Search code examples
androidretrofitretrofit2okhttp

OkHttp SSLHandshakeException SSL handshake aborted Failure in SSL library, a protocol error

04-23 17:17:38.434 21599-21956/ D/NativeCrypto: ssl=0x0 NativeCrypto_SSL_interrupt
04-23 17:17:38.435 21599-21956/ D/OkHttp: <-- HTTP FAILED: javax.net.ssl.SSLHandshakeException: javax.net.ssl.SSLProtocolException: SSL handshake aborted: ssl=0x635d8808: Failure in SSL library, usually a protocol error
    error:14077410:SSL routines:SSL23_GET_SERVER_HELLO:sslv3 alert handshake failure (external/openssl/ssl/s23_clnt.c:744 0x5e6c46fd:0x00000000)

Android lower version devices (4.1 - 4.4) gives SSL error.

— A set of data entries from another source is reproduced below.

/-- The first half of FREEZE, CKPT: the subtree is asked to leave, unless it is frozen already. -/
def State.startFreeze (s : State) (x : Inset) (reason : Nat) : State :=
  (if x.frozen then s else s.freezeInset x.id (some (s.arg 1 % 2 ^ 32)) reason).waitsFor []

def execFreeze (s : State) : Host.Outcome State Fault Refusal :=
  mailbox s 0x03 false (fun s => s.levelOne (s.arg 0) (fun x => s.startFreeze x 0))
    (fun s => s.levelOne (s.arg 0) (fun x =>
      if s.freezeDone x.id && s.othersDone x.id then s.ends 0 ((s.commandsOf x.id).filter s.blocked).length else s))

/-- The first grid that INSETNEW held starts with the THAW (R303, R345); none while its record or an image cannot be reached. -/
def State.launchHeld (s : State) (x : Inset) : Option State :=
  match x.held with
  | none => some s
  | some lrec =>
    let s := s.updInset x.id (fun y => { y with held := none })
    match s.readSpace 0 lrec 128 with
    | .ok bs => (s.launch x lrec bs none none none).map (·.1)
    | .error .wait => none
    | .error _ => some (s.post (insetRecord x 0x30 0 0x27 lrec))

/-- After UNSEAL, the breakpoints met during the SEAL are posted before their groups issue (R387). -/
def State.postBreaks (s : State) (x : Inset) : State :=
  x.pendingBreaks.foldl State.post (s.updInset x.id (fun y => { y with pendingBreaks := [] }))

/-- No THAW takes an inset that is being sealed, or that a migration holds frozen (R386, R388, R389). -/
def State.heldBack (s : State) (x : Inset) : Bool :=
  x.sealing || s.security.migrations.any (fun m => decide (m.inset = x.id ∧ (if m.source then m.code = 1 else m.code = 2 ∨ m.code = 6 ∨ m.code = 7)))

def execThaw (s : State) : Host.Outcome State Fault Refusal :=
  mailbox s 0x04 false (fun s => s.levelOne (s.arg 0) (fun x =>
    if !x.frozen ∨ s.heldBack x then s.ends codeState 0
    else if s.bufferFull then s
    else match (s.thawInset x.id).launchHeld x with
      | none => s
      | some t => (t.postBreaks x).ends 0 0)) id

def execCkpt (s : State) : Host.Outcome State Fault Refusal :=
  mailbox s 0x05 false (fun s => s.levelOne (s.arg 0) (fun x =>
    let code := lowestCode [if s.confidential then codeState else 0, if s.arg 2 % 64 ≠ 0 then codeLimit else 0]
    if code ≠ 0 then s.ends code 0 else s.startFreeze x 1))
    (fun s => s.levelOne (s.arg 0) (fun x =>
      if s.freezeDone x.id && s.othersDone x.id && !s.areasDown x.id && !s.spaceDown 0 .w (s.arg 2) (s.arg 3 % 2 ^ 32) then
        (s.checkpoint 0 x (s.arg 2) (s.arg 3 % 2 ^ 32) false).ends
      else s))

def execRest (s : State) : Host.Outcome State Fault Refusal :=
  mailbox s 0x06 false (fun s => s.levelOne (s.arg 0) (fun x =>
    if s.confidential then s.ends codeState 0
    else if s.areasDown x.id then s
    else match s.readSpace 0 (s.arg 1) 64 with
      | .error .wait => s
      | .error _ => s.ends codeFault 0
      | .ok head => match s.readSpace 0 (s.arg 1) (blockDword head 0) with
        | .error .wait => s
        | .error _ => s.ends codeFault 0
        | .ok bs => (s.restoreCheckpoint x bs).ends)) id

/-- REVOKE; only ABORTED or a reset discards an import that is held frozen (R389). -/
def execRevoke (s : State) : Host.Outcome State Fault Refusal :=
  mailbox s 0x07 false (fun s => s.levelOne (s.arg 0) (fun x =>
    if s.security.migrations.any (fun m => decide (m.inset = x.id ∧ !m.source ∧ (m.code = 2 ∨ m.code = 7))) then s.ends codeState 0
    else (s.updInset x.id (fun y => { y with revoking := true })).waitsFor []))
    (fun s => s.levelOne (s.arg 0) (fun x => if s.othersDone x.id then (s.revokeInset x.id).ends 0 0 else s))

def execStat (s : State) : Host.Outcome State Fault Refusal :=
  mailbox s 0x08 false (fun s => s.levelOne (s.arg 0) (fun x =>
    let ws := s.statWords x
    (s.updCtl (fun c => { c with args := c.args.take 4 ++ ws.map (fun w => w.setWidth 64) })).ends 0 ((ws.headD 0).toNat % 2 ^ 24))) id

/-! ### Tables of level-1 insets -/

def execMap (s : State) : Host.Outcome State Fault Refusal :=
  mailbox s 0x09 false (fun s => s.levelOne (s.arg 0) (fun y =>
    let w := s.arg 1
    let m : MapReq := { size := w / 2 ^ 6 % 4, perms := BitVec.ofNat 3 (w / 4), va := s.arg 2, pa := s.arg 3, count := s.arg 4, pool := s.arg 5, npool := s.arg 6 }
    if w / 2 ^ 8 ≠ 0 ∨ w / 2 ^ 5 % 2 ≠ 0 ∨ w % 4 ≠ 0 ∨ m.count = 0 ∨ 65536 < m.count ∨ m.pool % 0x1000 ≠ 0 then s.ends codeLimit 0
    else
      let r := s.mapPages y m
      (r.state.retryUnder 0).serve.ends r.code r.result)) id

/-- A command that ends once nothing uses old entries of a range: inset, address, length, status. -/
def State.endPinv (s : State) : State :=
  match s.ctl.waits with
  | [y, a, n, code] => s.levelOne y (fun x => if s.oldAccess x a n then s else (s.pinv y a n).ends code 0)
  | _ => s.ends codeNoChild 0

def execUnmap (s : State) : Host.Outcome State Fault Refusal :=
  mailbox s 0x0A false (fun s => s.levelOne (s.arg 0) (fun y =>
    let size := s.arg 1 / 2 ^ 6 % 4
    let r := s.unmapPages y size (s.arg 2) (s.arg 3)
    if r.code ≠ 0 ∧ r.fault.isNone then r.state.ends r.code 0
    else r.state.waitsFor [y.id, s.arg 2, s.arg 3 * pageSize size, r.code])) State.endPinv

def execInval (s : State) : Host.Outcome State Fault Refusal :=
  mailbox s 0x0B false (fun s => s.levelOne (s.arg 0) (fun y =>
    if s.arg 2 = 0 then s.ends codeLimit 0 else s.waitsFor [y.id, s.arg 1, s.arg 2, 0])) State.endPinv

/-! ### The root stage -/

/-- A range lies in one row of R342. -/
def oneRegion (a n : Nat) : Bool :=
  decide (a + n ≤ Config.hbmSize ∨ (Config.vaultBase ≤ a ∧ a + n ≤ Config.vaultBase + 256 * Config.vaultSize) ∨
    (Config.packageBase ≤ a ∧ a + n ≤ Config.packageBase + 64 * Config.packageSize) ∨ (Config.hostBase ≤ a ∧ a + n ≤ Config.spaceEnd))

/-- The physical pieces of a root-stage range on this package. -/
def rangePieces (x : Inset) (a n : Nat) : List (Nat × Nat) := (partsOf a n).map (fun q => (localPhys x q.1, q.2))

/-- What the Security Core does to a range as it grants it: vault words are zeroed and their tags filled (R63); HBM of a range with
a key is enciphered under that key from now on (R378). -/
def State.grantBytes (s : State) (x : Inset) (r : RootRange) : State :=
  ((rangePieces x r.base r.length).foldl (fun s q => if vaultBacked q.1 then s.setMem (s.mem.zeroFill q.1 q.2) else s) s).veilRanges x [r]

/-- A range covers part of this package's fleet block, which its own window shows as well (R342, R365). -/
def coversFleet (x : Inset) (a n : Nat) : Bool :=
  let meets (o : Nat) : Bool := decide (o + Config.fleetBase < a + n ∧ a < o + Config.hbmSize)
  meets 0 || meets (Config.packageBase + x.package * Config.packageSize)

def execRootmap (s : State) : Host.Outcome State Fault Refusal :=
  mailbox s 0x10 false (fun s => s.levelOne (s.arg 0) (fun x =>
    let r : RootRange := { base := s.arg 1, length := s.arg 2, key := s.arg 3 % 2 ^ 6, perms := BitVec.ofNat 3 (s.arg 3 / 2 ^ 8), tweak := s.arg 1 }
    let code := lowestCode [
      if s.confidential && decide (r.key ≠ 0) && !(s.keySlot r.key).isLoaded then codeState else 0,
      if r.base % 0x10000 = 0 ∧ r.length % 0x10000 = 0 ∧ 0 < r.length ∧ oneRegion r.base r.length then 0 else codeLimit,
      if coversFleet x r.base r.length then codeLimit else 0,
      if s.confidential = decide (r.key = 0) then codeLimit else 0]
    if code ≠ 0 then s.ends code 0
    else (((s.grantBytes x r).updInset x.id (fun y => { y with ranges := y.ranges ++ [r] })).retryImages 0).learnTables.serve.ends 0 0)) id

/-- An access of the subtree that used a withdrawn range has still to perform (R297). -/
def State.oldRange (s : State) (x : Inset) (a n : Nat) : Bool := s.accessUnder x.id (fun q => decide (a < q.1 + q.2 ∧ q.1 < a + n))

def execRootunmap (s : State) : Host.Outcome State Fault Refusal :=
  mailbox s 0x11 false (fun s => s.levelOne (s.arg 0) (fun x =>
    match x.ranges.find? (fun r => decide (r.base = s.arg 1)) with
    | none => s.ends codeState 0
    | some r => ((s.unveilRanges x [r]).updInset x.id (fun y => { y with ranges := y.ranges.erase r })).waitsFor [localPhys x r.base, r.length]))
    (fun s => s.levelOne (s.arg 0) (fun x => match s.ctl.waits with
      | [a, n] => if s.oldRange x a n then s else s.ends 0 0
      | _ => s.ends codeNoChild 0))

Previously was working fine with following versions : 

implementation 'com.squareup.okhttp3:okhttp:3.9.1'
implementation 'com.squareup.okhttp3:okhttp-urlconnection:3.9.1'
implementation 'com.squareup.okhttp3:logging-interceptor:3.9.1'

implementation 'com.squareup.retrofit2:retrofit:2.3.0'
implementation 'com.squareup.retrofit2:converter-jackson:2.3.0'
implementation 'com.squareup.retrofit2:adapter-rxjava:2.3.0'

But after upgrading these libraries things change. Every service call gives SSL handshake exception.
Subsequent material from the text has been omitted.